Saved entries
=== Section Start ===

@[simp] theorem reply_pending (s : State) (h : Hdr) (op status : Nat) (result : List Byte) : (reply s h op status result).pending = s.pending := rfl
@[simp] theorem reply_part (s : State) (h : Hdr) (op status : Nat) (result : List Byte) : (reply s h op status result).part = s.part := rfl
@[simp] theorem reply_now (s : State) (h : Hdr) (op status : Nat) (result : List Byte) : (reply s h op status result).now = s.now := rfl
@[simp] theorem reply_packTime (s : State) (h : Hdr) (op status : Nat) (result : List Byte) :
    (reply s h op status result).packTime = s.packTime := rfl
@[simp] theorem reply_free (s : State) (h : Hdr) (op status : Nat) (result : List Byte) : (reply s h op status result).free = s.free := rfl
@[simp] theorem reply_sent (s : State) (h : Hdr) (op status : Nat) (result : List Byte) : (reply s h op status result).sent = s.sent := rfl
@[simp] theorem reply_port (s : State) (h : Hdr) (op status : Nat) (result : List Byte) : (reply s h op status result).port = s.port := rfl
@[simp] theorem reply_mem (s : State) (h : Hdr) (op status : Nat) (result : List Byte) : (reply s h op status result).mem = s.mem := rfl
@[simp] theorem reply_stream (s : State) (h : Hdr) (op status : Nat) (result : List Byte) : (reply s h op status result).stream = s.stream := rfl
@[simp] theorem reply_sweep (s : State) (h : Hdr) (op status : Nat) (result : List Byte) : (reply s h op status result).sweep = s.sweep := rfl
@[simp] theorem reply_slates (s : State) (h : Hdr) (op status : Nat) (result : List Byte) : (reply s h op status result).slates = s.slates := rfl
@[simp] theorem reply_cal (s : State) (h : Hdr) (op status : Nat) (result : List Byte) : (reply s h op status result).cal = s.cal := rfl
@[simp] theorem reply_sense (s : State) (h : Hdr) (op status : Nat) (result : List Byte) : (reply s h op status result).sense = s.sense := rfl
@[simp] theorem reply_balance (s : State) (h : Hdr) (op status : Nat) (result : List Byte) : (reply s h op status result).balance = s.balance := rfl
@[simp] theorem reply_imp (s : State) (h : Hdr) (op status : Nat) (result : List Byte) : (reply s h op status result).imp = s.imp := rfl
@[simp] theorem reply_ring (s : State) (h : Hdr) (op status : Nat) (result : List Byte) : (reply s h op status result).ring = s.ring := rfl
@[simp] theorem reply_chain (s : State) (h : Hdr) (op status : Nat) (result : List Byte) : (reply s h op status result).chain = s.chain := rfl
@[simp] theorem reply_radio (s : State) (h : Hdr) (op status : Nat) (result : List Byte) : (reply s h op status result).radio = s.radio := rfl
@[simp] theorem reply_mport (s : State) (h : Hdr) (op status : Nat) (result : List Byte) : (reply s h op status result).mport = s.mport := rfl
@[simp] theorem reply_metro (s : State) (h : Hdr) (op status : Nat) (result : List Byte) : (reply s h op status result).metro = s.metro := rfl
@[simp] theorem reply_stage (s : State) (h : Hdr) (op status : Nat) (result : List Byte) : (reply s h op status result).stage = s.stage := rfl
@[simp] theorem reply_safety (s : State) (h : Hdr) (op status : Nat) (result : List Byte) : (reply s h op status result).safety = s.safety := rfl
@[simp] theorem reply_faults (s : State) (h : Hdr) (op status : Nat) (result : List Byte) : (reply s h op status result).faults = s.faults := rfl
@[simp] theorem reply_wd (s : State) (h : Hdr) (op status : Nat) (result : List Byte) : (reply s h op status result).wd = s.wd := rfl
@[simp] theorem reply_sup (s : State) (h : Hdr) (op status : Nat) (result : List Byte) : (reply s h op status result).sup = s.sup := rfl
@[simp] theorem reply_dailies (s : State) (h : Hdr) (op status : Nat) (result : List Byte) : (reply s h op status result).dailies = s.dailies := rfl
@[simp] theorem reply_power (s : State) (h : Hdr) (op status : Nat) (result : List Byte) : (reply s h op status result).power = s.power := rfl
@[simp] theorem reply_fw (s : State) (h : Hdr) (op status : Nat) (result : List Byte) : (reply s h op status result).fw = s.fw := rfl
@[simp] theorem reply_flash (s : State) (h : Hdr) (op status : Nat) (result : List Byte) : (reply s h op status result).flash = s.flash := rfl
@[simp] theorem reply_life (s : State) (h : Hdr) (op status : Nat) (result : List Byte) : (reply s h op status result).life = s.life := rfl
@[simp] theorem reply_nv (s : State) (h : Hdr) (op status : Nat) (result : List Byte) : (reply s h op status result).nv = s.nv := rfl
@[simp] theorem reply_aon (s : State) (h : Hdr) (op status : Nat) (result : List Byte) : (reply s h op status result).aon = s.aon := rfl
@[simp] theorem reply_segs (s : State) (h : Hdr) (op status : Nat) (result : List Byte) : (reply s h op status result).segs = s.segs := rfl
@[simp] theorem reply_mail_doorbell (s : State) (h : Hdr) (op status : Nat) (result : List Byte) :
    (reply s h op status result).mail.doorbell = s.mail.doorbell := rfl
@[simp] theorem reply_mail_outFull (s : State) (h : Hdr) (op status : Nat) (result : List Byte) :
    (reply s h op status result).mail.outFull = s.mail.outFull := rfl
@[simp] theorem reply_mail_waiting (s : State) (h : Hdr) (op status : Nat) (result : List Byte) :
    (reply s h op status result).mail.waiting = s.mail.waiting := rfl
@[simp] theorem reply_mail_ops (s : State) (h : Hdr) (op status : Nat) (result : List Byte) :
    (reply s h op status result).mail.ops = s.mail.ops := rfl
@[simp] theorem reply_mail_arb (s : State) (h : Hdr) (op status : Nat) (result : List Byte) :
    (reply s h op status result).mail.arb = s.mail.arb := rfl
@[simp] theorem reply_mail_switches (s : State) (h : Hdr) (op status : Nat) (result : List Byte) :
    (reply s h op status result).mail.switches = s.mail.switches := rfl
@[simp] theorem reply_mail_away (s : State) (h : Hdr) (op status : Nat) (result : List Byte) :
    (reply s h op status result).mail.away = s.mail.away := rfl
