theorem frameAny_seen (h : cUp s = true) (hg : f.goodCrc = true) (ho : ¬(f.src = s.chain.addr ∧ s.chain.addr ≠ 0))
    (hs : s.chain.seen.contains (f.src, n, f.seq) = true) : frameAny s f n p use = passOn (heardFrom s f.src) f n p := by
  simp only [frameAny, h, hg, Bool.not_true, Bool.false_eq_true, if_false, if_neg ho, passOn_chain]
  exact if_pos hs

theorem frameAny_new (h : cUp s = true) (hg : f.goodCrc = true) (ho : ¬(f.src = s.chain.addr ∧ s.chain.addr ≠ 0))
    (hs : s.chain.seen.contains (f.src, n, f.seq) = false) : frameAny s f n p use = use (takenFrame s f n p) := by
  simp only [frameAny, h, hg, Bool.not_true, Bool.false_eq_true, if_false, if_neg ho, passOn_chain]
  exact if_neg (Bool.eq_false_iff.1 hs)

/-- A frame that is used here has been taken. -/
theorem frameIn_fresh (h : freshFrame s f n = true) : frameIn s f n p use = use (takenFrame s f n p) := by
  simp only [freshFrame, Bool.and_eq_true, Bool.not_eq_true', Bool.and_eq_false_iff, beq_eq_false_iff_ne, bne_eq_false_iff_eq] at h
  obtain ⟨⟨⟨⟨hu, hg⟩, ho⟩, hs⟩, hm⟩ := h
  have ho' : ¬(f.src = s.chain.addr ∧ s.chain.addr ≠ 0) := fun c => ho.elim (· c.1) c.2
  rw [frameIn, frameAny_new hu hg ho' hs, if_pos (by rw [forMe_takenFrame, hm])]

end

/-- The row of a frame is its arrival with a use; the use of any but a full Slate looks at the address first. -/
theorem exec_of_frame {i : Instr} {f : FrameHdr} {n : Nat} {p : List Byte} (h : frameOf i = some (f, n, p)) (s : State) :
    ∃ use, exec i s = .next (frameAny s f n p use) ∧ (n ≠ 1 → ∃ v : State → State, use = fun u => if forMe u f.dest then v u else u) := by
  unfold frameOf at h
  split at h
  case h_14 => exact nomatch h
  all_goals
    obtain ⟨rfl, rfl, rfl⟩ : _ ∧ _ ∧ _ := by simpa only [Option.some.injEq, Prod.mk.injEq] using h
  case h_1 => exact ⟨_, rfl, fun c => absurd rfl c⟩
  all_goals exact ⟨_, rfl, fun _ => ⟨_, rfl⟩⟩

/-- A member's copy of CHARGE leaves the chain as it was. -/
theorem copyCharge_chain (s : State) (src : Nat) (p : List Byte) : (copyCharge s src p).chain = s.chain := by
  unfold copyCharge
  dsimp only
  split <;> rfl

=== Section End ===

What the task requires
From the records above, transcribe exactly the run of lines that opens with the line holding "s.flash := rfl" and closes with the line holding "s.life := rfl", both included.

Your solution
@[simp] theorem reply_flash (s : State) (h : Hdr) (op status : Nat) (result : List Byte) : (reply s h op status result).flash = s.flash := rfl
@[simp] theorem reply_life (s : State) (h : Hdr) (op status : Nat) (result : List Byte) : (reply s h op status result).life = s.life := rfl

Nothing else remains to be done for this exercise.